Information START

-- ==== Sys2Proof/WellFormed.lean ====
section
/-!
DEFINITION. Sys2Proof/WellFormed.lean: what the world outside can hand the block: the lengths that the spec fixes for
waybills, bodies, records, frames, declarations and write transactions. A command that is not well formed has its
meaning all the same (missing words read as 0).
-/
namespace Sys2Proof

/-- A command carries operands of the lengths the spec gives. -/
def wellFormed : Instr → Bool
  -- A waybill is 16 words (R315), and a DISPATCH message carries one whole (Table RNG-6).
  | .dispatchMessage m => decide (m.body.length = 16)
  -- A log record is 8 words (Table LDG-2), an ACCEPT with its body 20 (R751), and a waybill body 16 (R390).
  | .mirrorMessage _ recs bodies _ =>
      recs.all (fun r => decide (r.length = 8) || decide (r.length = 20)) && bodies.all (fun b => decide (b.2.length = 16))
  -- A status frame is 12 bytes (R587), and a declaration cycle 8 words (Table HPT-6).
  | .headStatusFrame _ bytes => decide (bytes.length = 12)
  | .headDeclaration _ words => decide (words.length = 8)
  -- A segment-store write carries at least one byte and at most one payload of 256 (R266).
  -- It lies in the 16 MiB that BAR2 maps (Table HST-3), and the data of a load in those of the store (R524).
  | .storeWrite _ off bytes => decide (0 < bytes.length) && decide (bytes.length ≤ 256) && decide (off.toNat + bytes.length ≤ 2 ^ 24)
  | .loadMessage m => m.stream || decide (m.dst.toNat + m.bytes.length ≤ 2 ^ 24)
  -- A read brings whole waybills of 16 words (R315).
  | .waybillReadComplete _ slots => slots.all (fun w => decide (w.length = 16))
  -- A write transaction carries the 1 to 16 words LEN names (Table HST-5).
  | .spiWrite low _ ws _ => decide (ws.length = low.toNat % 16 + 1)
  -- A frame has 16 binding slots and two report items in each status slot (Tables RNG-1, RNG-5).
  | .ringFrameReceive _ f => decide (f.binds.length ≤ 16) && f.slots.all (fun x => decide (x.items.length ≤ 2))
  | _ => true

end Sys2Proof
end

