/-- R232, R243, R244, R256, R260: a command of the synthesizer waits for AS_APPLY, or for the beat 4 beats on where that is 0 or too
near, in place of an earlier one; RETURN without lock or a clean window, SEARCH_ALL under a job of AS_DEP and DIV_APPLY beside HOP
draw REF_STATE; CANCEL withdraws it. R228 to R231, R233, R242, R243: at its beat a hop loads the profile and unlocks, DIV_APPLY
loads the dividers and RETURN leaves bypass; a band found is stored with the die temperature, none found goes to bypass and fences
FD112; lock is declared for the restart of the outputs. R230, R235 to R239, R241, R242, R247: an unlock takes every enabled output
off the synthesized clock and, where one left it, fences the AS_DEP domains; a deviation over 100 ppm suspects the lock; a dead old clock no longer
delays the switch; a dead bypass source holds outputs low; a CKSYNC edge is dropped where the rule says so. -/
def Obligations.SynthesizerLocksAndBypasses : Prop :=
  (∀ (s : State) (p : Port), s.dev.gate p R.AS_CMD = .pass → (s.dev.dom domAsyn).causes.contains Rsn.domainParked = false →
     let b := max (s.dev.num2 R.AS_APPLY_LO R.AS_APPLY_HI) (s.dev.now + 4)
     let waits := fun (t : State) (c : AsPend) => t.dev.clk = { s.dev.clk with asPend := some c } ∧ t.dev.flag F.AS_STAT_PENDING = true ∧
       s.dev.regsBut t.dev [R.AS_STAT] ∧ t = { s with dev := { s.dev with regs := t.dev.regs, clk := t.dev.clk } }
     let refused := fun (t : State) => t.dev.fld F.AS_STAT_REASON = 0x1005 ∧ s.dev.regsBut t.dev [R.AS_STAT] ∧
       t = { s with dev := { s.dev with regs := t.dev.regs } }
     (∀ k : Fin 8, ∃ t, exec (.asCmdHop p (BitVec.ofNat 9 k.val)) s = .next t ∧ waits t { prof := k.val, hop := true, applyBn := b }) ∧
     (∀ k : Fin 8, ∃ t, exec (.asCmdHop p (BitVec.ofNat 9 (k.val + 64))) s = .next t ∧ t.dev.fld F.AS_STAT_REASON = 0x1005 ∧
       waits t { prof := k.val, hop := true, applyBn := b }) ∧
     (∃ t, exec (.asCmdSync p) s = .next t ∧ waits t { prof := 0, sync := true, applyBn := b }) ∧
     (∀ y, ∃ t, exec (.asCmdDivApply p y) s = .next t ∧ waits t { prof := 0, div := true, sync := y, applyBn := b }) ∧
     (s.dev.flag F.AS_STAT_LOCKED = true → s.dev.clk.cleanWin = true →
       ∃ t, exec (.asCmdReturn p) s = .next t ∧ waits t { prof := 0, ret := true, applyBn := b }) ∧
     (s.dev.flag F.AS_STAT_LOCKED = false ∨ s.dev.clk.cleanWin = false → ∃ t, exec (.asCmdReturn p) s = .next t ∧ refused t) ∧
     (s.dev.depBusy = false → ∃ t, exec (.asCmdSearchAll p) s = .next t ∧ waits t { prof := 0, search := true, applyBn := b }) ∧
     (s.dev.depBusy = true → ∃ t, exec (.asCmdSearchAll p) s = .next t ∧ refused t) ∧
     (∃ t, exec (.asCmdCancel p) s = .next t ∧ t.dev.clk = { s.dev.clk with asPend := none } ∧ t.dev.flag F.AS_STAT_PENDING = false ∧
       s.dev.regsBut t.dev [R.AS_STAT] ∧ t = { s with dev := { s.dev with regs := t.dev.regs, clk := t.dev.clk } })) ∧
  (∀ s : State,
     (∀ c, s.dev.clk.asPend = some c → s.dev.now < c.applyBn → exec .asApply s = .next s) ∧
     (s.dev.clk.asPend = none → exec .asApply s = .next s) ∧
     (∀ (k : Fin 8) (b : Nat), s.dev.clk.asPend = some { prof := k.val, hop := true, applyBn := b } → b ≤ s.dev.now →
       s.dev.flag F.AS_CTRL_EN = true → ∃ t, exec .asApply s = .next t ∧ t.dev.fld F.AS_STAT_ACTIVE = k.val ∧
         t.dev.flag F.AS_STAT_LOCKED = false ∧ t.dev.clk.asPend = none ∧ t.dev.clk.hopping = true ∧
         t.dev.fld F.AS_STAT_STATE = (if s.dev.flag (F.AS_PBAND_VALID k.val) then 2 else 1) ∧
         (∀ i < 4, mget 0 t.dev.clk.div i = s.dev.fld (F.AS_PD_DIVIDER k.val i)) ∧
         t.dev.clk.asN = s.dev.fld (F.AS_PN_N_INT k.val) ∧ t.dev.clk.asFrac = s.dev.num (R.AS_PFRAC k.val) % 2 ^ 24 ∧
         t.dev.clk.asBand = (if s.dev.flag (F.AS_PBAND_VALID k.val) then some (s.dev.fld (F.AS_PBAND_BAND k.val)) else none) ∧
         s.dev.regsBut t.dev [R.AS_STAT] ∧ t.dev.fen = s.dev.fen) ∧
     (∀ b, s.dev.clk.asPend = some { prof := 0, div := true, applyBn := b } → b ≤ s.dev.now → ∃ t, exec .asApply s = .next t ∧
       (∀ i < 4, mget 0 t.dev.clk.div i = s.dev.fld (F.AS_DIV_SHADOW i)) ∧ t.dev.clk.asPend = none ∧ s.dev.regsBut t.dev [R.AS_STAT] ∧
       t = { s with dev := { s.dev with regs := t.dev.regs, out := t.dev.out,
                                        clk := { s.dev.clk with asPend := none, div := t.dev.clk.div } } }) ∧
     (∀ b, s.dev.clk.asPend = some { prof := 0, ret := true, applyBn := b } → b ≤ s.dev.now → s.dev.asBypass = true →
       s.dev.flag F.AS_STAT_LOCKED = true → s.dev.clk.cleanWin = true → ∃ t, exec .asApply s = .next t ∧ t.dev.asBypass = false ∧
         t.dev.fld F.AS_STAT_STATE = 3 ∧ t.dev.fld F.AS_STAT_REASON = 0 ∧ bitOf (t.dev.reg R.HST_ISR0) 18 = true) ∧
     (∀ w : Fin 64, s.dev.fld F.AS_STAT_STATE = 1 → ∃ t, exec (.bandSearchDone (some w)) s = .next t ∧
       t.dev.fld (F.AS_PBAND_BAND (s.dev.fld F.AS_STAT_ACTIVE)) = w.val ∧ t.dev.flag (F.AS_PBAND_VALID (s.dev.fld F.AS_STAT_ACTIVE)) = true ∧
       t.dev.fld (F.AS_PBAND_DIE (s.dev.fld F.AS_STAT_ACTIVE)) = s.dev.fld F.ASY_TEMP_DIE ∧ t.dev.fld F.AS_STAT_STATE = 2 ∧
       s.dev.regsBut t.dev [R.AS_STAT, (F.AS_PBAND_BAND (s.dev.fld F.AS_STAT_ACTIVE)).a] ∧
       t = { s with dev := { s.dev with regs := t.dev.regs, clk := { s.dev.clk with asBand := some w.val } } }) ∧
     (s.dev.fld F.AS_STAT_STATE = 1 → s.dev.flag F.AS_CTRL_EN = true → ∃ t, exec (.bandSearchDone none) s = .next t ∧
       t.dev.asBypass = true ∧ t.dev.fld F.AS_STAT_REASON = 0x7013 ∧ t.dev.fld F.AS_STAT_STATE = 5 ∧
       (0x7013 : Reason) ∈ (t.dev.dom domAsyn).causes) ∧
     (∀ f, s.dev.fld F.AS_STAT_STATE ≠ 1 → exec (.bandSearchDone f) s = .next s) ∧
     (s.dev.flag F.AS_CTRL_EN = true → s.dev.flag F.AS_STAT_LOCKED = false → s.dev.fld F.AS_STAT_STATE = 2 → s.dev.ownHoldover = false →
       s.dev.asBypass = false → s.dev.clk.back = none → ∃ t, exec .asLockDeclare s = .next t ∧ t.dev.flag F.AS_STAT_LOCKED = true ∧
         t.dev.fld F.AS_STAT_STATE = 3 ∧
         t.dev.clk = { s.dev.clk with hopping := false, cleanWin := false, syncAt := some (s.dev.now + 1) } ∧
         s.dev.regsBut t.dev [R.AS_STAT] ∧ t = { s with dev := { s.dev with regs := t.dev.regs, clk := t.dev.clk } }) ∧
     (s.dev.flag F.AS_STAT_LOCKED = true → exec .asLockDeclare s = .next s)) ∧
  (∀ s : State,
     (s.dev.flag F.AS_CTRL_EN = true → s.dev.flag F.AS_STAT_LOCKED = true → ∃ t, exec .asUnlock s = .next t ∧
       t.dev.flag F.AS_STAT_LOCKED = false ∧ t.dev.asBypass = true ∧ t.dev.fld F.AS_STAT_STATE = 5 ∧ t.dev.fld F.AS_STAT_REASON = 0x7011 ∧
       t.dev.flag (F.AS_PBAND_VALID (s.dev.fld F.AS_STAT_ACTIVE)) = false ∧
       (s.dev.ckSynth = true → ∀ k ∈ s.dev.asDeps, (0x7011 : Reason) ∈ (t.dev.dom k).causes) ∧
       (s.dev.ckSynth = false → t.dev.fen = s.dev.fen) ∧
       (∀ n < 4, s.dev.ckEnabled n = true → s.dev.ck n = .synth →
         t.dev.ck n = (if s.dev.fld (F.AS_OUT_BYPDIV n) = 0 then .bypLow else s.dev.ckHeld .switching)) ∧ t.dev.jobs = s.dev.jobs) ∧
     (s.dev.flag F.AS_CTRL_EN = false ∨ s.dev.flag F.AS_STAT_LOCKED = false → exec .asUnlock s = .next s) ∧
     (∀ v : Int, s.dev.flag F.AS_STAT_LOCKED = true → 1000 < v.natAbs → s.dev.flag F.AS_CTRL_SUSPECT_BYP = false → s.dev.asBypass = false →
       ∃ t, exec (.asMonitorWindow v) s = .next t ∧ t.dev.flag F.AS_STAT_LOCK_SUSPECT = true ∧ t.dev.fld F.AS_STAT_STATE = 4 ∧
         t.dev.flag F.AS_STAT_LOCKED = true ∧ t.dev.clk = { s.dev.clk with cleanWin := false } ∧ t.dev.fen = s.dev.fen ∧
         t.dev.flag (F.AS_PBAND_VALID (s.dev.fld F.AS_STAT_ACTIVE)) = false ∧
         (s.dev.clk.unlockBn ≠ some s.dev.now → t.dev.fld F.AS_STAT_REASON = 0x7012) ∧
         t.dev.fld F.AS_FREQERR_DEVIATION = unsigned 16 v ∧ bitOf (t.dev.reg R.HST_ISR0) 18 = true) ∧
     (∀ v : Int, s.dev.flag F.AS_STAT_LOCKED = true → v.natAbs ≤ 1000 → s.dev.asBypass = false → s.dev.fld F.AS_STAT_STATE ≠ 4 →
       ∃ t, exec (.asMonitorWindow v) s = .next t ∧ t.dev.fld F.AS_FREQERR_DEVIATION = unsigned 16 v ∧
         s.dev.regsBut t.dev [R.AS_FREQERR] ∧
         t = { s with dev := { s.dev with regs := t.dev.regs, clk := { s.dev.clk with cleanWin := true } } }) ∧
     (∃ t, exec .muxNoEdgeTimeout s = .next t ∧ t.dev.regs = s.dev.regs ∧ ∀ n < 4,
       t.dev.ck n = (if s.dev.ckEnabled n = true ∧ s.dev.ck n = .switching then s.dev.ckHeld (s.dev.bypSrc n) else s.dev.ck n)) ∧
     (∃ t, exec .bypclkLoss s = .next t ∧ t.dev.flag F.AS_STAT_BYPCLK_LOST = true ∧ t.dev.fld F.AS_STAT_REASON = 0x7014 ∧
       t.dev.bypGone = true ∧ bitOf (t.dev.reg R.HST_ISR0) 18 = true ∧ s.dev.regsBut t.dev (R.AS_STAT :: irqRegs) ∧
       ∀ n < 4, s.dev.ckEnabled n = true → s.dev.ck n = .bypass ∨ s.dev.ck n = .switching → t.dev.ck n = .deadLow) ∧
     (∃ t, exec .bypassSourceReturn s = .next t ∧ t.dev.flag F.AS_STAT_BYPCLK_LOST = false ∧ t.dev.bypGone = false ∧
       s.dev.regsBut t.dev [R.AS_STAT] ∧ ∀ n < 4, s.dev.ckEnabled n = true → s.dev.ck n = .deadLow →
         t.dev.ck n = (if s.dev.fld (F.AS_OUT_BYPDIV n) = 0 then .bypLow else s.dev.ckHeld .bypass)) ∧
     (s.dev.clk.cksyncBn = some s.dev.now ∨ s.dev.clk.hopping = true ∨ s.dev.asBypass = true → ∃ t, exec .cksyncEdge s = .next t ∧
       t.dev.flag F.AS_STAT_SYNC_DROP = true ∧ s.dev.regsBut t.dev [R.AS_STAT] ∧ t.dev.out = s.dev.out) ∧
     (s.dev.clk.cksyncBn ≠ some s.dev.now → s.dev.clk.hopping = false → s.dev.asBypass = false → ∃ t, exec .cksyncEdge s = .next t ∧
       t.dev.out = s.dev.out ++ (List.range 4).flatMap (fun n => if s.dev.ckEnabled n && s.dev.flag (F.AS_OUT_SYNCEN n) &&
         s.dev.ck n == .synth then [s.dev.ckOut n .holdLow, s.dev.ckOut n .synth] else []) ∧
       t = { s with dev := { s.dev with clk := { s.dev.clk with cksyncBn := some s.dev.now }, out := t.dev.out } }))

/-! ## The host port (06_host_port.md) -/

/-- R119, R262, R267 to R271, R274: a host-port reset clears the host-port domain alone; a function-level reset also leaves the link up
and FD113 free; D3hot, the return to D0, a trained link, a poisoned write and an access of a wrong size do what their rules say and
no more, and nothing on a port that is not live. -/
def Obligations.HostPortResetsKeepJobs : Prop :=
  ∀ s : State,
    let kept := fun (t : State) => t.dev.jobs = s.dev.jobs ∧ t.dev.mram = s.dev.mram ∧ t.dev.ldg = s.dev.ldg ∧
      t.dev.adm.ready = [] ∧ t.dev.adm.reading = [] ∧ t.dev.adm.bells = [] ∧
      (∀ a, hostReg a = false → ringHostReg a = false → t.dev.reg a = s.dev.reg a) ∧
      t.dev.reg R.HST_SPI_WCNT = s.dev.reg R.HST_SPI_WCNT ∧ (∀ j < 512, t.dev.reg (R.JR_SQCFG j) = 0) ∧ t = { s with dev := t.dev }
    let only := fun (t : State) (l : List Nat) => s.dev.regsBut t.dev l ∧
      t = { s with dev := { s.dev with regs := t.dev.regs, out := t.dev.out } }
    (s.dev.boot.role ≠ .worker → s.dev.flag F.SUP_STRAP_HOSTSEL = false →
      (∃ t, exec .hostPortReset s = .next t ∧ kept t ∧ t.dev.fld F.HST_STAT_LAST = 0xB005 ∧
        t.dev.flag F.HST_STAT_LINK_UP = false ∧ (0xB005 : Reason) ∈ (t.dev.dom domHost).causes ∧
        t.dev.boot = s.dev.boot) ∧
      (s.dev.flag F.HST_STAT_LINK_UP = true → (0xB004 : Reason) ∉ (s.dev.dom domHost).causes →
        ∃ t, exec .functionLevelReset s = .next t ∧ kept t ∧ t.dev.fld F.HST_STAT_LAST = 0xB004 ∧
          t.dev.flag F.HST_STAT_LINK_UP = true ∧ (t.dev.dom domHost).causes = (s.dev.dom domHost).causes) ∧
      (∀ (g : Bool) (w : Fin 3) (b m i : Bool), s.dev.boot.perst = false → s.dev.boot.strapsValid = true →
        ∃ t, exec (.linkUp g w b m i) s = .next t ∧ t.dev.flag F.HST_STAT_LINK_UP = true ∧ t.dev.flag F.HST_STAT_GEN2 = g ∧
          t.dev.fld F.HST_STAT_WIDTH = w.val ∧ t.dev.flag F.HST_STAT_BME = b ∧ t.dev.hst.msixEn = m ∧ t.dev.hst.intDis = i ∧
          t.dev.boot.linkTraining = false ∧ (t.dev.dom domHost).causes = [] ∧ t.dev.jobs = s.dev.jobs)) ∧
    (s.dev.boot.role = .worker → exec .hostPortReset s = .next s ∧ exec .functionLevelReset s = .next s) ∧
    (s.dev.flag F.HST_STAT_LINK_UP = true → ∃ t, exec .d3hotEntry s = .next t ∧ t.dev.flag F.HST_STAT_D3HOT = true ∧
      only t [R.HST_STAT]) ∧
    (s.dev.flag F.HST_STAT_LINK_UP = false → exec .d3hotEntry s = .next s) ∧
    (∃ t, exec .d0Return s = .next t ∧ t.dev.flag F.HST_STAT_D3HOT = false ∧ only t [R.HST_STAT, R.MSIX_PBA 0, R.MSIX_PBA 1]) ∧
    (s.dev.portLive .host = true → exec .poisonedWrite s = .next { s with dev := { s.dev with hst := { s.dev.hst with aerPoison := true } } }) ∧
    (s.dev.portLive .host = false → exec .poisonedWrite s = .next s ∧ ∀ r, exec (.bar0SizeError r) s = .next s) ∧
    (∀ r, s.dev.portLive .host = true → ∃ t, exec (.bar0SizeError r) s = .next t ∧ t.dev.flag F.HST_STAT_SIZE_ERR = true ∧
      t.dev.out = s.dev.out ++ (if r then [.readData .host 0] else []) ∧ only t [R.HST_STAT])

Information END

- [Required action]:
Pull out each line of the entries that contains "bytes".

- [Answer to this exercise]:
  -- A status frame is 12 bytes (R587), and a declaration cycle 8 words (Table HPT-6).
  | .headStatusFrame _ bytes => decide (bytes.length = 12)
  | .storeWrite _ off bytes => decide (0 < bytes.length) && decide (bytes.length ≤ 256) && decide (off.toNat + bytes.length ≤ 2 ^ 24)
  | .loadMessage m => m.stream || decide (m.dst.toNat + m.bytes.length ≤ 2 ^ 24)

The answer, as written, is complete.